There are two main types of impingement:

  • "CAM" effect: The femoral head is not perfectly round. It has a bony protrusion at the junction with the neck. During flexion, this bump forces its way into the socket.
  • "Pincer" effect: The socket (acetabulum) is too deep or covers too much of the femoral head. It impacts the femoral neck like a pincer.

2. Labral Tears: The Direct Consequence

The labrum is a ring of fibrocartilage (similar to the meniscus in the knee) that surrounds the rim of the hip socket. It acts as a "seal" and stabilizes the joint.

When femoroacetabular impingement is present, the labrum gets "pinched" or crushed with every large-amplitude movement (flexion, internal rotation). With repeated stress, the labrum can:

  • Become inflamed.
  • Develop a tear.
  • Detach from the bone (avulsion).

acetabular labral tear hip, AI generated

 

3. Symptoms and Warning Signs

Patients typically describe pain located in the groin crease, sometimes on the side of the hip or in the buttock.

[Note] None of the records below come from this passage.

-- ==== Sys2Proof/Machine/Streams.lean ====
section
/-! DEFINITION. Streams: walks, tiles, rings, transfers and faults (R298 to R322). -/

namespace Sys2Proof.Machine

/-! ### Walks (R300) -/

/-- Rows (dimension-0 runs) of one tile. -/
def tileRows (d : StreamDesc) : Nat :=
  (if 1 ≤ d.tileDims then max 1 d.n1 else 1) * (if 2 ≤ d.tileDims then max 1 d.n2 else 1) * (if 3 ≤ d.tileDims then max 1 d.n3 else 1)

/-- Bytes of one tile. -/
def tileBytes (d : StreamDesc) : Nat := d.d0 * tileRows d

/-- Tiles of a walk. -/
def tileCount (d : StreamDesc) : Nat :=
  (if d.tileDims < 1 then max 1 d.n1 else 1) * (if d.tileDims < 2 then max 1 d.n2 else 1) * (if d.tileDims < 3 then max 1 d.n3 else 1)

/-- The indices (i3, i2, i1, i0) of byte `b` of a tile. -/
def walkIndex (d : StreamDesc) (tile b : Nat) : Nat × Nat × Nat × Nat :=
  let g := tile * tileRows d + b / max 1 d.d0
  (g / max 1 d.n1 / max 1 d.n2 % max 1 d.n3, g / max 1 d.n1 % max 1 d.n2, g % max 1 d.n1, b % max 1 d.d0)

/-- The DVA of byte `b` of a tile; an address below zero names no space. -/
def walkDva (base : Nat) (d : StreamDesc) (tile b : Nat) : Nat :=
  let i := walkIndex d tile b
  let a : Int := (base : Int) + i.2.2.1 * d.s1 + i.2.1 * d.s2 + i.1 * d.s3 + i.2.2.2
  if a < 0 then 2 ^ 57 else a.toNat

/-- The byte of a tile that a stream reads as the `b`-th: TRANSPOSE reads element by element down dimension 1 first, the others in walk order
(R321). -/
def readOf (d : StreamDesc) (b : Nat) : Nat :=
  if d.layout = 3 then
    let w := 2 ^ d.elem
    let n := max 1 d.n1
    let block := n * max 1 d.d0
    let q := b % block / w
    b / block * block + q % n * d.d0 + q / n * w + b % w
  else b

/-- The base DVA of one side of a stream: a DVA, or an offset within an abstract resource (Table 9-4). -/
def sideBase (p : Option Plan) (kind abs off : Nat) : Option Nat :=
  if abs = 0xffff then some off
  else match p with
    | none => none
    | some p =>
      if kind = 0xf then ((refOf p abs).bind (refDva p)).map (· + off)
      else (boundOf p kind abs).map fun b => (if kind = 1 then padDva b.index 0 else b.base) + off

/-- The walked side's base. -/
def walkBaseDva (p : Option Plan) (d : StreamDesc) : Option Nat :=
  if d.write then sideBase p d.dstKind d.dstAbs d.dst else sideBase p d.srcKind d.srcAbs d.src

/-- The ring's base. -/
def ringBase (p : Option Plan) (d : StreamDesc) : Option Nat :=
  if d.write then sideBase p d.srcKind d.srcAbs d.src else sideBase p d.dstKind d.dstAbs d.dst

/-- The low 53 bits of a queue's DVA. -/
def queueOf (a : Option Nat) : Option Nat := a.bind fun a => if a / 2 ^ 53 = 5 then some (a % 2 ^ 53) else none

/-- The queue that a stream moves packets of, by the low 53 bits of its DVA (R304): one on the walked side, or one that stands where the ring
would lie, the slots then lying on the other side (assumption log 195). -/
def walkQueue (p : Option Plan) (d : StreamDesc) : Option Nat :=
  (queueOf (walkBaseDva p d)).or (queueOf (ringBase p d))

/-- The base of a stream's slots: its ring's, or the other side's where a queue stands in for the ring. -/
def slotBase (p : Option Plan) (d : StreamDesc) : Option Nat :=
  if (queueOf (ringBase p d)).isSome then walkBaseDva p d else ringBase p d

  • Groin pain: The patient places their hand in a C-shape over the hip to indicate the painful area.
  • Pain with prolonged sitting: Typical of impingement that "pinches" during flexion.
  • Locking or clicking: A sensation that something is catching inside the joint (often a sign of a labral tear).
  • Pain during sports activities: Football, hockey, tennis, martial arts, or dance.

4. Treatments

 

  1. Conservative treatment: Relative rest, modification of sports activities, anti-inflammatories, and especially physical therapy to strengthen the hip's stabilizing muscles.
  2. Injections: Corticosteroid or hyaluronic acid injections to calm inflammation.
  3. Surgery (Arthroscopy or Open surgery): If pain persists, surgery may be necessary to "shave down" excess bone (osteoplasty) and repair or reattach the damaged labrum.

Expert advice: Untreated femoroacetabular impingement can promote the early onset of hip osteoarthritis, as the cartilage eventually wears down due to repeated impacts.